**RECORDED INFORMATION**
-- ==== Sys2Proof/Machine/PinConfig.lean ====
section
/-! DEFINITION. The Pin Configuration Engine (spec/41_pin_config.md R160 to R175): INIT, SET_DIR, SET_MODE, REFRESH_DIR. -/

namespace Sys2Proof.Machine

/-! ### The phases of a record -/

/-- Step 2, phase UNLOCK, of a protected pin: `U0`, then `SetBit(p, COMMIT, b)` (R167). -/
def unlockOps (par : Config) (p : Nat) (b : Bit) : List MicroOp :=
  .store (.reg p .lock) (.const par.unlockKey) :: setBitOps par p .commit b

/-- Step 4, phase RESP: the opposite bit is cleared first (R165). -/
def resistorOps (par : Config) (p : Nat) (b : Bit) : Resistor → List MicroOp
  | .pullUp => clrBitOps par p .pdr b ++ setBitOps par p .pur b
  | .pullDown => clrBitOps par p .pur b ++ setBitOps par p .pdr b
  | .none => clrBitOps par p .pur b ++ clrBitOps par p .pdr b

/-- Step 5, phase FUNCP: the function-select sequence (R166). -/
def functionOps (par : Config) (p : Nat) (b : Bit) (m : Mode) : List MicroOp :=
  match m with
  | .gpio =>
    clrBitOps par p .afen b ++ putNibbleOps p b m.wire ++ clrBitOps par p .amsel b ++ setBitOps par p .den b
  | .analog =>
    clrBitOps par p .afen b ++ putNibbleOps p b m.wire ++ setBitOps par p .amsel b ++ clrBitOps par p .den b
  | .alt _ =>
    setBitOps par p .afen b ++ putNibbleOps p b m.wire ++ clrBitOps par p .amsel b ++ setBitOps par p .den b

/-- Steps 2 to 5 of record `n`, a pin that is not reserved (R161). -/
def pinItems (par : Config) (n : Nat) (r : PinRecord) : List Item :=
  place n .unlock 0 (if par.isProtected r.p r.bit then unlockOps par r.p r.bit else []) ++
  place n .dirp 0 (putBitOps par r.p .dir r.bit r.direction.bit) ++
  place n .datap 0 (if r.direction = .output then putBitOps par r.p .data r.bit r.initial.bit else []) ++
  place n .resp 0 (if r.direction = .input then resistorOps par r.p r.bit r.resistor else []) ++
  place n .funcp 0 (functionOps par r.p r.bit r.mode)

/-- The items of record `n` in the INIT pass: step 1 always, the others unless the pin is reserved (R161, R163). -/
def recordItems (par : Config) (n : Nat) (r : PinRecord) : List Item :=
  place n .clk 0 (clkSetOps par r.p) ++ (if par.isReserved r.p r.bit then [] else pinItems par n r)

/-- The items of the INIT pass from record `n` on, in table order (R161). -/
def initItems (par : Config) (n : Nat) : List PinRecord → List Item
  | [] => []
  | r :: rs => recordItems par n r ++ initItems par (n + 1) rs

/-- `PutBit(p, DIR, b, v)` for one pin, nothing for a reserved one (R163, R172, R174). -/
def directionOps (par : Config) (r : PinRecord) (d : Dir) : List MicroOp :=
  if par.isReserved r.p r.bit then [] else putBitOps par r.p .dir r.bit d.bit

/-- The items of REFRESH_DIR from record `n` on (R174). -/
def refreshItems (par : Config) (n : Nat) : List PinRecord → List Item
  | [] => []
  | r :: rs => place n .dirp 0 (directionOps par r r.direction) ++ refreshItems par (n + 1) rs

/-! ### INIT (R161 to R171) -/

/-- The body of INIT over the records of its table. -/
def initBody (par : Config) (rs : List PinRecord) : Body where
  items := initItems par 0 rs
  finPos := finAt rs.length
  result := .zero

/-- `INIT h` as the sequencer runs it. -/
def initCommand (h : Word) : Command where
  cmd := cmdOf (.init h)
  arg := h
  isInit := true
  present := fun _ => true
  guards := [.cfg]
  body := fun par nports _ =>
    match tableAt par nports h with
    | .error r => .error r
    | .ok rs => .ok (initBody par rs)

/-- `INIT h`. -/
def execInit (h : Word) (s : State) : Host.Outcome State Fault Refusal := call (initCommand h) s

/-! ### SET_DIR (R172) -/

/-- The body of SET_DIR for the pin of record `r`. -/
def setDirBody (par : Config) (d : Dir) (r : PinRecord) : Body where
  items := place 0 .dirp 0 (directionOps par r d)
  finPos := finAt 0
  result := .zero

/-- `SET_DIR pin, direction` as the sequencer runs it. -/
def setDirCommand (d : Dir) (pin : BitVec 16) (arg : Word) : Command where
  cmd := cmdOf (.setDir d pin arg)
  arg := arg
  isInit := false
  present := fun _ => true
  guards := [.init, .pin, .dirCh]
  body := fun par nports cfg =>
    match recordAt par nports cfg pin.toNat with
    | .error r => .error r
    | .ok r => .ok (setDirBody par d r)

/-- `SET_DIR pin, direction`. -/
def execSetDir (d : Dir) (pin : BitVec 16) (arg : Word) (s : State) : Host.Outcome State Fault Refusal :=
  call (setDirCommand d pin arg) s

/-! ### SET_MODE (R173) -/

/-- The body of SET_MODE for the pin of record `r`: step 5 of INIT, unless the pin is reserved. -/
def setModeBody (par : Config) (m : Mode) (r : PinRecord) : Body where
  items := place 0 .funcp 0 (if par.isReserved r.p r.bit then [] else functionOps par r.p r.bit m)
  finPos := finAt 0
  result := .zero

/-- `SET_MODE pin, mode` as the sequencer runs it; present with `HAS_SET_MODE`. A code that is no mode never gets past
`G_MODE` (R134, R138). -/
def setModeCommand (code : Byte) (pin : BitVec 16) (arg : Word) : Command where
  cmd := cmdOf (.setMode code pin arg)
  arg := arg
  isInit := false
  present := fun par => par.hasSetMode
  guards := [.init, .pin, .modeCh, .mode]
  body := fun par nports cfg =>
    match recordAt par nports cfg pin.toNat with
    | .error r => .error r
    | .ok r =>
      match Mode.ofCode code with
      | some m => .ok (setModeBody par m r)
      | none => .error .undefinedAccess

/-- `SET_MODE pin, mode`. -/
def execSetMode (code : Byte) (pin : BitVec 16) (arg : Word) (s : State) : Host.Outcome State Fault Refusal :=
  call (setModeCommand code pin arg) s

/-! ### REFRESH_DIR (R174) -/

/-- The body of REFRESH_DIR over the records of the table `CFG` names. -/
def refreshBody (par : Config) (rs : List PinRecord) : Body where
  items := refreshItems par 0 rs
  finPos := finAt rs.length
  result := .zero

/-- `REFRESH_DIR` as the sequencer runs it. -/
def refreshDirCommand (arg : Word) : Command where
  cmd := cmdOf (.refreshDir arg)
  arg := arg
  isInit := false
  present := fun _ => true
  guards := [.init]
  body := fun par nports cfg =>
    match tableAt par nports cfg with
    | .error r => .error r
    | .ok rs => .ok (refreshBody par rs)

/-- `REFRESH_DIR`. -/
def execRefreshDir (arg : Word) (s : State) : Host.Outcome State Fault Refusal := call (refreshDirCommand arg) s

end Sys2Proof.Machine
end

**PROBLEM STATEMENT**
Please work out how many lines of the listing hold the word "records" and reply with only that number.

**EXPECTED ANSWER**
2